They were closer to the rightmost
wall, and through the murk on the edge of the spotlights beam Jack could see it
was incredibly smooth but for a long curving crevice that ran from the middle
of the cave right back into the rear where the passage curved off to the left
and out of sight.
And the chasm was alive.
Euripterids, long scorpion-like
anthropods scuttled through the water in small schools. Each was at least the
size ofa man, their hardened shells glossy and thick around paddled tails and
long, arachnid-like grasping arms and mandables.
Massive Xenophyophores dotted the
walls and floor of the void, the frilly blue coral structures shining
luminescently in the bright glare.
Strands of strangely coloured weeds,
like rainbow fronds of kelp lashed the walls in vibrant hues of violet, orange
and red.
Barnacles the size of grapefruit
whipped back into the protective cocoon of their shells in the sudden light.
Other strange creatures, some
unidentifiable, lurked in the depths. Ribbon-like eels edged in fluorescent
blue. Giant angler-type fish with elongated bodies and bioluminescent spines.
Stingray meters across, rippling silently across the silty floor.
Finally Jack let out the breath he’d
been holding tightly.
“This… Lars, this isn’t possible.
Some of these creatures… the ones I recognise… They can’t be here. It’s
impossible. They must be positively ancient.

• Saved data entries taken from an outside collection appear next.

-- ==== Sys2Proof/WellFormed.lean ====
section
/-! DEFINITION. Well-formedness of transactions, of host lines and of parameters: checks that run. -/

namespace Sys2Proof

/-- Every transaction is well-formed: the one operand there is, an 8-bit `v` (R65), carries its bound in its type, and
R57 and R64 forbid refusing any word. One row per constructor, so that a new one has to be considered here. -/
def Instr.wellFormed : Instr → Bool
  | .wrCtrlNop => true
  | .wrCtrlScanOnce => true
  | .wrCtrlWaitKeypress => true
  | .wrCtrlRsvdOp => true
  | .wrStatus _ => true
  | .wrResult _ => true
  | .wrRsvd3 _ => true
  | .rdCtrl => true
  | .rdStatus => true
  | .rdResult => true
  | .rdRsvd3 => true

/-- R65: `NOBUS n` needs `n >= 1`. -/
def HostLine.wellFormed : HostLine → Bool
  | .word _ => true
  | .nobus n => decide (1 ≤ n)
  | .poll _ _ => true

/-- R5: `SETTLE_CYCLES >= SYNC_STAGES`. R8 (parameter table of spec/92_eei_decisions.md): `T_CLK` is a positive time.
R140: `t_settle > 0`. -/
def Params.wellFormed (p : Params) : Bool :=
  decide (syncStages ≤ p.settleCycles) && decide (0 < p.tClk) && decide (0 < p.tSettle)

end Sys2Proof
end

I’m seeing species here from the Jurassic period, even before. Is that a trilobite?!” He exclaimed, pointing
feverishly down at a distant shape.
Sure enough, a group of five
armoured and shelled arthopods were making their way slowly and deliberately
across the floor of the great cavern, segmented carapace’s shuffling. Each was the
size of a car.
Jack spun to Lars.
“Pass me the radio, I need to speak
to the captain”
Reluctantly, the man handed over the
boxy black handset. Jack depressed the call button.
“Captain? Captain this is Doctor
Runnel. This find… This find will make everyone on board to the lowest
bilgemate famous. This is unprecedented. I wonder, could you take the submarine
forwards for a closer look? This is simply amazing, I must get clear pictures
on all hullward cameras.”
The reply was muted, but audible.
“Of course Doctor, an unprecedented
find, you say? I hope you will be making commendations to me and the crew then
eh?”
But Jack simply ignored the captain’s
humour or didn’t hear it in his excitement. He began to activate several controls
on the hinged screen in front of them, bringing up the display of the outer
hull cameras. Shortly, the hum of the engines engaged and they slowly drifted
forward, deep underneath the roof of the cave. Around them, the waters teemed
with life as inquisitive swimmers circled the ship in sparkling schools.

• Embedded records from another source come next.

-- ==== Sys2Proof/Laws/Step.lean ====
section
/-! SUPPORT. What one cycle can do, said once. -/

namespace Sys2Proof.Machine

/-- The registers after the transaction of this cycle, before the FSM's writes of the same edge. -/
def State.hostBlock (s : State) : Block :=
  match s.transaction with
  | none => s.block
  | some i => Machine.hostBlock i s.block

/-! ### The transaction of a cycle -/

/-- The word put on the pins is the word read off them (R54). -/
theorem ofWord_toWord (t : Txn) : (BusPins.ofWord t).toWord = t := by
  revert t; decide +kernel

theorem transaction_word {s : State} {w : Txn} {rest : List HostLine} (h : s.host = .word w :: rest) :
    s.transaction = some (decodeWord w) := by
  have hb : s.bus = .ofWord w := by simp [State.bus, h, linePins]
  have hs : s.bus.sel = true := by rw [hb]; rfl
  rw [State.transaction, if_pos hs, hb, ofWord_toWord]

theorem transaction_nobus {s : State} {n : Nat} {rest : List HostLine} (h : s.host = .nobus n :: rest) :
    s.transaction = none := by
  simp [State.transaction, State.bus, h, linePins, BusPins.none]

theorem transaction_poll {s : State} {gaps : List Nat} {gap : Nat} {rest : List HostLine} (h : s.host = .poll gaps gap :: rest) :
    s.transaction = some .rdStatus := by
  have hb : s.bus = .ofWord (encode .rdStatus) := by simp [State.bus, h, linePins]
  have hs : s.bus.sel = true := by rw [hb]; rfl
  rw [State.transaction, if_pos hs, hb, ofWord_toWord]
  rfl

/-! ### The step -/

theorem step_none {s : State} (h : s.rstN = true) (hf : s.block.fsm ≠ .rsvd11) (ht : s.transaction = none) :
    step s = .next (clockEdge s s) := by simp [step, h, hf, ht]

theorem step_some {s u : State} {i : Instr} (h : s.rstN = true) (hf : s.block.fsm ≠ .rsvd11)
    (ht : s.transaction = some i) (hx : exec i s = .next u) : step s = .next (clockEdge s u) := by
  simp [step, h, hf, ht, hx, finishCycle]

theorem step_reset {s : State} (h : s.rstN = false) : step s = .next (resetCycle s) := by simp [step, h]

theorem step_stuck {s : State} (h : s.rstN = true) (hf : s.block.fsm = .rsvd11) : step s = .fault .fsmEncoding11 := by
  simp [step, h, hf]

/-- A cycle with reset released: the transaction and the FSM's step. -/
theorem step_live {s : State} (h : s.rstN = true) (hf : s.block.fsm ≠ .rsvd11) :
    ∃ u, step s = .next (clockEdge s u) ∧ u.block = s.hostBlock ∧ u.params = s.params
      ∧ (s.transaction = none → u = s) ∧ (∀ i, s.transaction = some i → exec i s = .next u) := by
  cases ht : s.transaction with
  | none => exact ⟨s, by simp [step, h, hf, ht], by simp [State.hostBlock, ht], rfl, fun _ => rfl, by simp⟩
  | some i =>
    obtain ⟨u, hu⟩ := exec_answers i s
    refine ⟨u, by simp [step, h, hf, ht, hu, finishCycle], ?_, (exec_agents hu).1, by simp, ?_⟩
    · simpa [State.hostBlock, ht] using exec_block hu
    · rintro _ ⟨⟩
      exact hu

/-- The inversion of `step`: reset, or a live cycle. -/
theorem step_cases {s t : State} (h : step s = .next t) :
    (s.rstN = false ∧ t = resetCycle s)
    ∨ (s.rstN = true ∧ s.block.fsm ≠ .rsvd11 ∧ ∃ u, t = clockEdge s u ∧ u.block = s.hostBlock ∧ u.params = s.params
        ∧ (s.transaction = none → u = s) ∧ (∀ i, s.transaction = some i → exec i s = .next u)) := by
  cases hr : s.rstN
  · exact .inl ⟨rfl, by simpa [step_reset hr] using h.symm⟩
  · by_cases hf : s.block.fsm = .rsvd11
    · simp [step_stuck hr hf] at h
    · obtain ⟨u, hu, rest⟩ := step_live hr hf
      exact .inr ⟨rfl, hf, u, by simpa [hu] using h.symm, rest⟩

/-- The registers after a live cycle that no reset follows. -/
theorem step_block {s t : State} (h : step s = .next t) (hr : s.rstN = true) (hr' : t.rstN = true) :
    t.block = s.hostBlock.edge s.params s.rowN s.block := by
  obtain ⟨h0, -⟩ | ⟨-, -, u, rfl, hu, -⟩ := step_cases h
  · simp [hr] at h0
  · have : s.nextEnv.rstN = true := by simpa using hr'
    simp [this, hu]

/-- What moves between two cycles outside the block, in every cycle. -/
theorem step_agents {s t : State} (h : step s = .next t) :
    t.params = s.params ∧ t.rstN = s.nextEnv.rstN ∧ t.rows = s.nextEnv.rows ∧ t.env = s.env.tail
      ∧ t.host = hostAfter s.busRdata s.host ∧ t.cycle = s.cycle + 1
      ∧ t.rowsHeld = if s.nextEnv.rows = s.rows then s.rowsHeld + 1 else 0 := by
  obtain ⟨-, rfl⟩ | ⟨-, -, u, rfl, -, hp, -⟩ := step_cases h
  · simp
  · simp [hp]

/-- The host's part of a cycle leaves the registers, rejects, or accepts from idle. -/
theorem hostBlock_of_state_cases (s : State) :
    s.hostBlock = s.block ∨ s.hostBlock = s.block.reject ∨ (s.block.fsm = .idle ∧ ∃ o, s.hostBlock = s.block.accept o) := by
  unfold State.hostBlock
  split
  · exact .inl rfl
  · exact hostBlock_cases _ _

/-- The host's part of a cycle: an acceptance, or at most a rejection (R104-R110). -/
theorem hostBlock_eq (s : State) :
    s.hostBlock = if s.acceptsNow then s.block.accept (s.startsNow.getD .scan)
      else { s.block with stErr := s.block.stErr || s.rejectsNow } := by
  unfold State.hostBlock State.acceptsNow State.rejectsNow State.startsNow
  cases ht : s.transaction with
  | none => simp
  | some i => cases i <;> cases hb : s.block.busy <;> simp [Machine.hostBlock, hb, Block.reject]

/-- While a command runs the host can at most have a write rejected (R108, R109). -/
theorem hostBlock_busy {s : State} (hb : s.block.busy = true) :
    s.hostBlock = { s.block with stErr := s.block.stErr || s.rejectsNow } := by
  rw [hostBlock_eq]
  simp [State.acceptsNow, hb]

/-- To show what a live cycle gives, show it of the registers after its edge. -/
theorem cycleGives_of_edge {s : State} {P : Block → Prop} (hr : s.rstN = true) (hf : s.block.fsm ≠ .rsvd11)
    (h : P (s.hostBlock.edge s.params s.rowN s.block)) : s.cycleGives P := by
  obtain ⟨u, hu, -⟩ := step_live hr hf
  exact ⟨_, hu, fun h' => by rw [step_block hu hr h']; exact h⟩

/-! ### The host's script -/

/-- What follows a read of a `POLL` (R66): the rest of the script, or the `NOBUS` cycles before the next read. -/
theorem hostAfter_poll (rdata : Byte) (gaps : List Nat) (gap : Nat) (rest : List HostLine) :
    hostAfter rdata (.poll gaps gap :: rest)
      = if rdata.getLsbD 0 = false then rest
        else if gaps.headD gap = 0 then .poll gaps.tail gap :: rest
        else .nobus (gaps.headD gap) :: .poll gaps.tail gap :: rest := by
  unfold hostAfter pollAgain
  cases rdata.getLsbD 0 <;> by_cases h : gaps.headD gap = 0 <;> simp only [h] <;> rfl

/-! ### The inputs of a run -/

/-- What the scripts say of every coming cycle, the step carries on: `P` of the present levels and of all scripted ones. -/
theorem env_step {s t : State} {P : EnvCycle → Prop} (h : step s = .next t) (h0 : P ⟨s.rstN, s.rows⟩) (hs : ∀ e ∈ s.env, P e) :
    P ⟨t.rstN, t.rows⟩ ∧ ∀ e ∈ t.env, P e := by
  obtain ⟨-, h2, h3, h4, -⟩ := step_agents h
  refine ⟨?_, fun e he => hs e (List.mem_of_mem_tail (h4 ▸ he))⟩
  rw [h2, h3]
  show P s.nextEnv
  rw [State.nextEnv]
  cases he : s.env with
  | nil => exact h0
  | cons e es => exact hs e (he ▸ List.mem_cons_self)

theorem noReset_step {s t : State} (h : step s = .next t) (hn : s.noReset) : t.noReset :=
  env_step (P := fun e => e.rstN = true) h hn.1 hn.2

theorem stuckActive_step {r : LineIdx} {s t : State} (h : step s = .next t) (hr : s.stuckActive r) : t.stuckActive r :=
  env_step (P := fun e => e.rows.holdsActive r = true) h hr.1 hr.2

/-- A stuck row line reads active in every cycle (R147). -/
theorem stuckActive_rowN {r : LineIdx} {s : State} (h : s.stuckActive r) : s.rowN.getLsbD r.toNat = false := by
  obtain ⟨h, -⟩ := h
  unfold State.rowN
  cases hs : s.rows <;> simp_all [RowSource.holdsActive]

/-! ### Runs -/

theorem after_unique {s : State} {n : Nat} {P Q : State → Prop} (h : s.after n P) (h' : s.after n Q) :
    ∃ t, runCycles n s = .next t ∧ P t ∧ Q t := by
  obtain ⟨t, ht, hp⟩ := h
  obtain ⟨u, hu, hq⟩ := h'
  rw [ht] at hu
  cases hu
  exact ⟨t, ht, hp, hq⟩

/-- A run ends at most once, with one observation (R151). -/
theorem runEnds_unique {s : State} {n n' : Nat} {o o' : Observation} (h : s.runEnds n o) (h' : s.runEnds n' o') :
    n = n' ∧ o = o' := by
  obtain ⟨-, -, he, hb⟩ := h
  obtain ⟨-, -, he', hb'⟩ := h'
  have hlt : ∀ {m m' : Nat} {o : Observation}, (s.after m fun t => t.runOver = true ∧ s.observe t = o) →
      (∀ k, k < m' → s.after k fun t => t.runOver = false) → ¬ m < m' := by
    intro m m' o h hb hm
    obtain ⟨t, -, ⟨h1, -⟩, h2⟩ := after_unique h (hb m hm)
    rw [h1] at h2
    cases h2
  obtain rfl : n = n' := by have := hlt he hb'; have := hlt he' hb; omega
  obtain ⟨t, -, ⟨-, rfl⟩, -, rfl⟩ := after_unique he he'
  exact ⟨rfl, rfl⟩

end Sys2Proof.Machine
end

“Now where was it? Ah, here! Now for
me to reveal to you, Lars, the real reason for my subaquatic journey.”
The doctor mysteriously produced a
small stick flash drive and inserted it into the side-panel of the suspended
screen. Control tabs flicked into being and he used the screens touch-enabled
surface to navigate. He spoke while he worked.
“Four years ago, several sonar buoys
in the western pacific ocean region captured what appeared to be an extremely
high frequency seismic event. In an audial sense, this meant an extremely low
frequency sonar pulse.”
Lars simply sat and watched the
animated man opposite him work and babble, amused.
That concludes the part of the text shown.